» Data extract
- - -

-- ==== Sys2Proof/Laws/State.lean ====
section
/-! SUPPORT. One lemma per field and update of State, and the registers read after each update. -/

namespace Sys2Proof.Machine

@[simp] theorem State.nextPc_eq (s : State) : s.nextPc = s.pc + 2 := rfl
@[simp] theorem State.skipPc_eq (s : State) : s.skipPc = s.pc + 4 := rfl

/-! ### setReg -/

@[simp] theorem State.setReg_v (s : State) (r : Reg) (b : Byte) : (s.setReg r b).v = s.v.set r.val b := rfl
@[simp] theorem State.setReg_i (s : State) (r : Reg) (b : Byte) : (s.setReg r b).i = s.i := rfl
@[simp] theorem State.setReg_pc (s : State) (r : Reg) (b : Byte) : (s.setReg r b).pc = s.pc := rfl
@[simp] theorem State.setReg_stack (s : State) (r : Reg) (b : Byte) : (s.setReg r b).stack = s.stack := rfl
@[simp] theorem State.setReg_dt (s : State) (r : Reg) (b : Byte) : (s.setReg r b).dt = s.dt := rfl
@[simp] theorem State.setReg_st (s : State) (r : Reg) (b : Byte) : (s.setReg r b).st = s.st := rfl
@[simp] theorem State.setReg_mem (s : State) (r : Reg) (b : Byte) : (s.setReg r b).mem = s.mem := rfl
@[simp] theorem State.setReg_fb (s : State) (r : Reg) (b : Byte) : (s.setReg r b).fb = s.fb := rfl
@[simp] theorem State.setReg_key (s : State) (r : Reg) (b : Byte) : (s.setReg r b).key = s.key := rfl
@[simp] theorem State.setReg_halt (s : State) (r : Reg) (b : Byte) : (s.setReg r b).halt = s.halt := rfl
@[simp] theorem State.setReg_strict (s : State) (r : Reg) (b : Byte) : (s.setReg r b).strict = s.strict := rfl
@[simp] theorem State.setReg_events (s : State) (r : Reg) (b : Byte) : (s.setReg r b).events = s.events := rfl
@[simp] theorem State.setReg_draws (s : State) (r : Reg) (b : Byte) : (s.setReg r b).draws = s.draws := rfl
@[simp] theorem State.setReg_agenda (s : State) (r : Reg) (b : Byte) : (s.setReg r b).agenda = s.agenda := rfl
@[simp] theorem State.setReg_phase (s : State) (r : Reg) (b : Byte) : (s.setReg r b).phase = s.phase := rfl

/-! ### setI -/

@[simp] theorem State.setI_v (s : State) (w : Word) : (s.setI w).v = s.v := rfl
@[simp] theorem State.setI_i (s : State) (w : Word) : (s.setI w).i = w := rfl
@[simp] theorem State.setI_pc (s : State) (w : Word) : (s.setI w).pc = s.pc := rfl
@[simp] theorem State.setI_stack (s : State) (w : Word) : (s.setI w).stack = s.stack := rfl
@[simp] theorem State.setI_dt (s : State) (w : Word) : (s.setI w).dt = s.dt := rfl
@[simp] theorem State.setI_st (s : State) (w : Word) : (s.setI w).st = s.st := rfl
@[simp] theorem State.setI_mem (s : State) (w : Word) : (s.setI w).mem = s.mem := rfl
@[simp] theorem State.setI_fb (s : State) (w : Word) : (s.setI w).fb = s.fb := rfl
@[simp] theorem State.setI_key (s : State) (w : Word) : (s.setI w).key = s.key := rfl
@[simp] theorem State.setI_halt (s : State) (w : Word) : (s.setI w).halt = s.halt := rfl
@[simp] theorem State.setI_strict (s : State) (w : Word) : (s.setI w).strict = s.strict := rfl
@[simp] theorem State.setI_events (s : State) (w : Word) : (s.setI w).events = s.events := rfl
@[simp] theorem State.setI_draws (s : State) (w : Word) : (s.setI w).draws = s.draws := rfl
@[simp] theorem State.setI_agenda (s : State) (w : Word) : (s.setI w).agenda = s.agenda := rfl
@[simp] theorem State.setI_phase (s : State) (w : Word) : (s.setI w).phase = s.phase := rfl
@[simp] theorem State.setI_reg (s : State) (w : Word) (q : Reg) : (s.setI w).reg q = s.reg q := rfl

- - -

» Your goal
From the first line to the last, please quote the material above exactly.

» Result of this exercise
-- ==== Sys2Proof/Laws/State.lean ====
section
/-! SUPPORT. One lemma per field and update of State, and the registers read after each update. -/

namespace Sys2Proof.Machine

@[simp] theorem State.nextPc_eq (s : State) : s.nextPc = s.pc + 2 := rfl
@[simp] theorem State.skipPc_eq (s : State) : s.skipPc = s.pc + 4 := rfl

/-! ### setReg -/

@[simp] theorem State.setReg_v (s : State) (r : Reg) (b : Byte) : (s.setReg r b).v = s.v.set r.val b := rfl
@[simp] theorem State.setReg_i (s : State) (r : Reg) (b : Byte) : (s.setReg r b).i = s.i := rfl
@[simp] theorem State.setReg_pc (s : State) (r : Reg) (b : Byte) : (s.setReg r b).pc = s.pc := rfl
@[simp] theorem State.setReg_stack (s : State) (r : Reg) (b : Byte) : (s.setReg r b).stack = s.stack := rfl
@[simp] theorem State.setReg_dt (s : State) (r : Reg) (b : Byte) : (s.setReg r b).dt = s.dt := rfl
@[simp] theorem State.setReg_st (s : State) (r : Reg) (b : Byte) : (s.setReg r b).st = s.st := rfl
@[simp] theorem State.setReg_mem (s : State) (r : Reg) (b : Byte) : (s.setReg r b).mem = s.mem := rfl
@[simp] theorem State.setReg_fb (s : State) (r : Reg) (b : Byte) : (s.setReg r b).fb = s.fb := rfl
@[simp] theorem State.setReg_key (s : State) (r : Reg) (b : Byte) : (s.setReg r b).key = s.key := rfl
@[simp] theorem State.setReg_halt (s : State) (r : Reg) (b : Byte) : (s.setReg r b).halt = s.halt := rfl
@[simp] theorem State.setReg_strict (s : State) (r : Reg) (b : Byte) : (s.setReg r b).strict = s.strict := rfl
@[simp] theorem State.setReg_events (s : State) (r : Reg) (b : Byte) : (s.setReg r b).events = s.events := rfl
@[simp] theorem State.setReg_draws (s : State) (r : Reg) (b : Byte) : (s.setReg r b).draws = s.draws := rfl
@[simp] theorem State.setReg_agenda (s : State) (r : Reg) (b : Byte) : (s.setReg r b).agenda = s.agenda := rfl
@[simp] theorem State.setReg_phase (s : State) (r : Reg) (b : Byte) : (s.setReg r b).phase = s.phase := rfl

/-! ### setI -/

@[simp] theorem State.setI_v (s : State) (w : Word) : (s.setI w).v = s.v := rfl
@[simp] theorem State.setI_i (s : State) (w : Word) : (s.setI w).i = w := rfl
@[simp] theorem State.setI_pc (s : State) (w : Word) : (s.setI w).pc = s.pc := rfl
@[simp] theorem State.setI_stack (s : State) (w : Word) : (s.setI w).stack = s.stack := rfl
@[simp] theorem State.setI_dt (s : State) (w : Word) : (s.setI w).dt = s.dt := rfl
@[simp] theorem State.setI_st (s : State) (w : Word) : (s.setI w).st = s.st := rfl
@[simp] theorem State.setI_mem (s : State) (w : Word) : (s.setI w).mem = s.mem := rfl
@[simp] theorem State.setI_fb (s : State) (w : Word) : (s.setI w).fb = s.fb := rfl
@[simp] theorem State.setI_key (s : State) (w : Word) : (s.setI w).key = s.key := rfl
@[simp] theorem State.setI_halt (s : State) (w : Word) : (s.setI w).halt = s.halt := rfl
@[simp] theorem State.setI_strict (s : State) (w : Word) : (s.setI w).strict = s.strict := rfl
@[simp] theorem State.setI_events (s : State) (w : Word) : (s.setI w).events = s.events := rfl
@[simp] theorem State.setI_draws (s : State) (w : Word) : (s.setI w).draws = s.draws := rfl
@[simp] theorem State.setI_agenda (s : State) (w : Word) : (s.setI w).agenda = s.agenda := rfl
@[simp] theorem State.setI_phase (s : State) (w : Word) : (s.setI w).phase = s.phase := rfl
@[simp] theorem State.setI_reg (s : State) (w : Word) (q : Reg) : (s.setI w).reg q = s.reg q := rfl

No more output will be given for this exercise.